И я с жаром начал говорить о том, что в самом падшем создании могут еще сохраниться высочайшие человеческие чувства; что неисследима глубина души человеческой; что нельзя презирать падших, а, напротив, должно отыскивать и восстановлять; что неверна общепринятая мерка добра и нравственности и проч. и проч., — словом, я воспламенился и рассказал даже о натуральной школе*
; в заключение же прочел стихи:Когда из мрака заблужденья*
…Дядя пришел в необыкновенный восторг.
— Друг мой, друг мой! — сказал он, растроганный, — ты совершенно понимаешь меня и еще лучше меня рассказал всё, что я сам хотел было выразить. Так, так! Господи! почему это зол человек? почему я так часто бываю зол, когда так хорошо, так прекрасно быть добрым? Вот и Настя то же самое сейчас говорила… Но посмотри, однако ж, какое здесь славное место, — прибавил он, оглядываясь вокруг себя, — какая природа! какая картина! Экое дерево! посмотри: в обхват человеческий! Какой сок, какие листья! какое солнце! как после грозы-то всё вокруг повеселело, обмылось!.. Ведь подумаешь, что и деревья понимают тоже что-нибудь про себя, чувствуют и наслаждаются жизнью… Неужели ж нет — а? как ты думаешь?

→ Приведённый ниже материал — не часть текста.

/-- COPY, transform 0x00, also of records as such (09 R224, R226). -/
def execCopy (cluster slot : Nat) (s : State) : Host.Outcome State Fault Refusal := .next (s.copyStep cluster slot 0x00)
/-- TRANSPOSE (09 R224). -/
def execTranspose (cluster slot : Nat) (s : State) : Host.Outcome State Fault Refusal := .next (s.copyStep cluster slot 0x01)
/-- CONVERT (09 R224). -/
def execConvert (cluster slot : Nat) (s : State) : Host.Outcome State Fault Refusal := .next (s.copyStep cluster slot 0x02)
/-- CONVERT_TRANSPOSE (09 R224). -/
def execConvertTranspose (cluster slot : Nat) (s : State) : Host.Outcome State Fault Refusal :=
  .next (s.copyStep cluster slot 0x03)
/-- QUANTISE (09 R224). -/
def execQuantise (cluster slot : Nat) (s : State) : Host.Outcome State Fault Refusal := .next (s.copyStep cluster slot 0x04)
/-- QUANTISE_TRANSPOSE (09 R224). -/
def execQuantiseTranspose (cluster slot : Nat) (s : State) : Host.Outcome State Fault Refusal :=
  .next (s.copyStep cluster slot 0x05)
/-- CRUMB_ENCODE (09 R226). -/
def execCrumbEncode (cluster slot : Nat) (s : State) : Host.Outcome State Fault Refusal := .next (s.copyStep cluster slot 0x06)
/-- CRUMB_DECODE (09 R226). -/
def execCrumbDecode (cluster slot : Nat) (s : State) : Host.Outcome State Fault Refusal := .next (s.copyStep cluster slot 0x07)
/-- PALETTE_EXPAND (09 R224). -/
def execPaletteExpand (cluster slot : Nat) (s : State) : Host.Outcome State Fault Refusal := .next (s.copyStep cluster slot 0x08)
/-- GATHER (09 R224). -/
def execGather (cluster slot : Nat) (s : State) : Host.Outcome State Fault Refusal := .next (s.copyStep cluster slot 0x09)
/-- SCATTER (09 R224). -/
def execScatter (cluster slot : Nat) (s : State) : Host.Outcome State Fault Refusal := .next (s.copyStep cluster slot 0x0A)
/-- FILL (09 R224). -/
def execFill (cluster slot : Nat) (s : State) : Host.Outcome State Fault Refusal := .next (s.copyStep cluster slot 0x0D)

/-- XCPR_DATA_ARRIVAL (09 R222): one register of every lane of the target gang; the command ends with its last one. -/
def execXcprDataArrival (cluster slot row : Nat) (s : State) : Host.Outcome State Fault Refusal :=
  .next <|
    match s.command? cluster slot with
    | none => s
    | some (sl, r) =>
      match sl.rows.lookup row with
      | none => s
      | some ws =>
        let s := s.mapGang (r.cmd.crew.getD 0) (bitsOf (dbl r.cmd.packet 7) 0 4) fun g =>
          { ws.zipIdx.foldl (fun g (w, l) => g.writeReg l (.v row) w.toNat) g with
            slices := g.slices.map fun sl => { sl with pend := sl.pend.filter fun p => !(p.fl == r.cmd.desc && p.reg == .v row) } }
        let s := s.mapSlot cluster slot fun k => { k with rows := k.rows.filter (·.1 != row) }
        if sl.rows.length = 1 then s.endCommand r 0 else s

/-! ### Exact reductions (09 R227; 04 R106 to R108) -/

/-- A reduction block, with the buffers of its group. -/
structure Reduction where
  sc8 : Nat
  t : Nat
  n : Nat
  rank : Nat
  exps : Nat
  requant : Bool
  mean : Bool
  outT : Nat
  outSc8 : Nat
  seq : Nat
  bufs : List Nat
  deriving DecidableEq, Repr

/-- Reads the reduction block and the group's doubles. -/
def bteReduction (r : BteRef) (addr : Nat) : BteM Reduction := do
  let ds := doublesOf (← bteBytes r addr 64)
  let n := bitsOf (dbl ds 1) 32 16
  let bufs := doublesOf (← bteBytes r (dbl ds 2).toNat (8 * n))
  return ⟨(dbl ds 0).toNat, bitsOf (dbl ds 1) 0 32, n, bitsOf (dbl ds 1) 48 16, (dbl ds 3).toNat, (dbl ds 4).getLsbD 0,
    (dbl ds 4).getLsbD 1, bitsOf (dbl ds 4) 32 32, (dbl ds 5).toNat, bitsOf (dbl ds 6) 0 32, bufs.map BitVec.toNat⟩

/-- Blocks of a tile. -/
def Tile.blocks (t : Tile) : Nat := t.rows * t.chunks

/-- The exponent of a block that nothing contributes to (04 R106). -/
def noExp : Int := -32768

/-- A rank's exponent of a block (04 R106): none for an absent block, a zero scale, or a T that is zero or not finite, and
that of the magnitude for a negative T. (DESIGN CHOICE: assumption 94). -/
def blockExp (ab : Bool) (sc8 t : Nat) : Int :=
  match (scaleVal ab sc8).mul (decodeVal false 8 t) with
  | .fin _ num den e => if num = 0 then noExp else log2Quot num den + e
  | _ => noExp

/-- Log2 of n, rounded up. -/
def headroom (n : Nat) : Nat := if n ≤ 1 then 0 else Nat.log2 (n - 1) + 1

/-- qbits of 04 R107. -/
def qbits : Nat → Nat
  | 1 => 7 | 2 => 8 | 3 => 3 | 4 => 9 | _ => 16

/-- F of 04 R107. -/
def fracBits (f n : Nat) : Int := 62 - qbits f - headroom n

/-- m of 04 R107. -/
def mantissa (x : Val) (k : Int) : Int :=
  match x with
  | .fin neg num den e => let m : Int := roundAt true num den (e + k) 0; if neg then -m else m
  | _ => 0
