-- ==== Sys2Proof/Machine/Easel.lean ====
section
/-! DEFINITION. The eight matrix instructions at issue (06 R138 to R149, R152, R153; 15 R359; 18 R432 to R449): control
words, engines and tags, descriptors (03 R60, R61), port images, power tokens, and the entry of an engine's queue.
Machine/EngineSteps performs what the queues hold. -/

namespace Sys2Proof.Machine
set_option Elab.async false
open Sys2Proof

/-! ### Engines -/

/-- An engine at rest; its configuration word has its reset value (05 R113). -/
def noEngine : Engine := ⟨[emptyCanvas, emptyCanvas], 0x7, [], [], [none, none]⟩

/-- An engine of the package: eight of each cluster. -/
def State.engine (s : State) (n : Nat) : Engine := tabGet s.engines n noEngine

/-- Updates an engine. -/
def State.mapEngine (s : State) (n : Nat) (f : Engine → Engine) : State :=
  { s with engines := tabInsert s.engines n (f (s.engine n)) }

/-- Number of an engine of a cluster. -/
def engineNo (cluster e : Nat) : Nat := 8 * cluster + e

/-- A canvas of an engine. -/
def Engine.canvas (e : Engine) (k : Nat) : Canvas := e.canvases.getD k emptyCanvas

/-- An engine palette; one that nothing has loaded holds zero bits as BF16 entries. -/
def Engine.palette (e : Engine) (n : Nat) : Nat × Quad := tabGet e.palettes n (6, 0)

/-- Whether an operation touches a canvas (06 R140, 18 R449). -/
def EngOp.touches (o : EngOp) (k : Nat) : Bool := o.canvas == k || o.canvas == 2

/-- Whether two operations touch one canvas. -/
def EngOp.meets (o p : EngOp) : Bool := o.canvas == 2 || p.canvas == 2 || o.canvas == p.canvas

/-! ### Control words (06 R142, R153; 18 R448) -/

/-- B_LAYOUT -/
def ctlLayout (w : Double) : Nat := bitsOf w 18 3
/-- CONT -/
def ctlCont (w : Double) : Nat := bitsOf w 21 2
/-- KC -/
def ctlKc (w : Double) : Nat := bitsOf w 6 12
/-- Rows of A -/
def ctlRows (w : Double) : Nat := bitsOf w 0 6 + 1
/-- The crumb allotment in bytes, when A_CRUMB is set -/
def ctlAllot (w : Double) : Option Nat := if w.getLsbD 23 then some (32 * 2 ^ bitsOf w 24 2) else none

/-- A TMMA control word keeps the rules of 06 R142. -/
def tmmaCtlOk (w : Double) : Bool :=
  ctlKc w != 0 && ctlLayout w ≤ 4 && (ctlLayout w == 3 || ctlCont w == 0) && bitsOf w 24 2 != 3 &&
    (w.getLsbD 23 || bitsOf w 24 2 == 0) && (!w.getLsbD 27 || !w.getLsbD 26) && (w.getLsbD 27 || bitsOf w 31 2 == 0) &&
    bitsOf w 33 31 == 0

/-- A DMMA control word: only CANVAS, DEAL, TARGET and the quadrant (15 R359). -/
def dmmaCtlOk (w : Double) : Bool :=
  bitsOf w 2 24 == 0 && (!w.getLsbD 27 || !w.getLsbD 26) && (w.getLsbD 27 || bitsOf w 31 2 == 0) && bitsOf w 33 31 == 0

/-- Where a word sends its instruction. -/
structure Target where
  deal   : Bool
  number : Nat
  canvas : Nat
  deriving DecidableEq, Repr

/-- DEAL, TARGET and CANVAS of a TMMA or DMMA control word. -/
def ctlTarget (w : Double) : Target := ⟨w.getLsbD 27, bitsOf w 28 5, bitsOf w 26 1⟩

/-- The engine in the cluster and the canvas a target names: a tag's binding, or a fixed pair that no tag holds; the TAG
trap otherwise (06 R149). -/
def Cluster.target? (cl : Cluster) (t : Target) : Option (Nat × Nat) :=
  if t.deal then tabFind cl.tags t.number
  else if cl.tags.any fun (_, b) => b == (t.number, t.canvas) then none
  else some (t.number, t.canvas)

/-- Where a target leads when tags are left aside: what the checks before TAG look at. -/
def Cluster.place (cl : Cluster) (t : Target) : Option (Nat × Nat) :=
  if t.deal then tabFind cl.tags t.number else some (t.number, t.canvas)

/-- The mode of a queued TMMA or DMMA. -/
def EngOp.mode (o : EngOp) : Nat :=
  match o.kind with
  | .tmma => (tmmaMode o.fmt (ctlLayout o.ctl)).getD 0
  | .dmma => modeDgt
  | _ => 0

/-- CLEAR of a drain control word. -/
def drnClear (w : Double) : Bool := w.getLsbD 9
/-- RELEASE -/
def drnRelease (w : Double) : Bool := w.getLsbD 8

/-- The mode a canvas will have when the queue has run (05 R109). -/
def Engine.modeAhead (e : Engine) (k : Nat) : Nat :=
  e.queue.foldl (fun m o =>
    if !o.touches k then m
    else match o.kind with
      | .tmma | .dmma => if m = 0 then o.mode else m
      | .tclr => 0
      | .tdrn => if drnClear o.ctl then 0 else m
      | _ => m) (e.canvas k).mode

/-! ### Descriptors (03 R60, R61) -/

/-- A descriptor: its two registers. -/
abbrev Desc := Double × Double

/-- The two halves of a descriptor operand. -/
def descOf (v : Nat) : Desc := (BitVec.ofNat 64 v, BitVec.ofNat 64 (v / 2 ^ 64))

/-- ROW_PITCH -/
def Desc.rowPitch (d : Desc) : Nat := bitsOf d.2 0 20
/-- TILE_PITCH -/
def Desc.tilePitch (d : Desc) : Nat := bitsOf d.2 20 20
/-- ROT -/
def Desc.rot (d : Desc) : Nat := bitsOf d.2 40 4
/-- SPACE -/
def Desc.space (d : Desc) : Nat := bitsOf d.2 44 3
/-- Offset of BASE in its space -/
def Desc.offset (d : Desc) : Nat := bitsOf d.1 0 32

/-- A legal SPACE, pitches and BASE multiples of 16, reserved bits zero. -/
def Desc.legal (d : Desc) : Bool :=
  2 ≤ d.space && d.space ≤ 4 && d.rowPitch % 16 == 0 && d.tilePitch % 16 == 0 && bitsOf d.1 0 4 == 0 && bitsOf d.2 47 17 == 0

— Очень может быть, дядюшка. По-своему, разумеется…
— Ну да, разумеется, по-своему… Дивный, дивный творец!.. А ведь ты должен хорошо помнить весь этот сад, Сережа: как ты тут играл и бегал, когда был маленький! Я ведь помню, когда ты был маленький, — прибавил он, смотря на меня с неизъяснимым выражением любви и счастья. — Тебе только к пруду не позволяли ходить одному. А помнишь, один раз, вечером, Катя-покойница подозвала тебя и стала тебя ласкать… Ты всё бегал в саду перед этим и весь разрумянился; волоски у тебя такие светленькие, в кудряшках… Она ими играла-играла, да и сказала: «Это хорошо, что ты его, сиротку, к нам взял». Помнишь иль нет?
— Чуть-чуть, дядюшка.
— Тогда еще вечер был, и солнце на вас обоих так светило, а я сидел в углу и трубку курил да на вас смотрел… Я, Сережа, каждый месяц к ней на могилу, в город, езжу, — прибавил он пониженным голосом, в котором слышались дрожание и подавляемые слезы. — Я об этом сейчас Насте говорил: она сказала, что мы оба вместе будем к ней ездить…
Дядя замолчал, стараясь подавить свое волнение.
В эту минуту к нам подошел Видоплясов.
— Видоплясов! — вскричал дядя встрепенувшись, — ты от Фомы Фомича?
— Нет-с, я более по своей надобности-с.
— А, ну и славно! вот и узнаем про Коровкина. А я ведь еще давеча хотел спросить… Я ему, Сережа, велел там наблюдать, Коровкина-то. — В чем дело, Видоплясов?
— Осмелюсь доложить, — сказал Видоплясов, — что вчера вы изволили упоминуть-с насчет моей просьбы-с и обещать мне ваше высокое заступление от ежедневных обид-с.
— Неужели ты опять про фамилию? — вскричал дядя в испуге.
— Что ж делать-с? Ежечасные обиды-с…
— Ах, Видоплясов, Видоплясов! что мне с тобой делать? — сказал с сокрушением дядя. — Ну, какие тебе могут быть обиды? Ведь ты просто с ума сойдешь, в желтом доме жизнь кончишь!
— Кажется, я умом моим-с… — начал было Видоплясов.
— Ну то-то, то-то, — перебил дядя, — я, братец, это так говорю, не в обиду тебе, а в пользу. Ну какие там у тебя обиды? Бьюсь об заклад, какая-нибудь дрянь?
— Проходу нет-с.
— От кого?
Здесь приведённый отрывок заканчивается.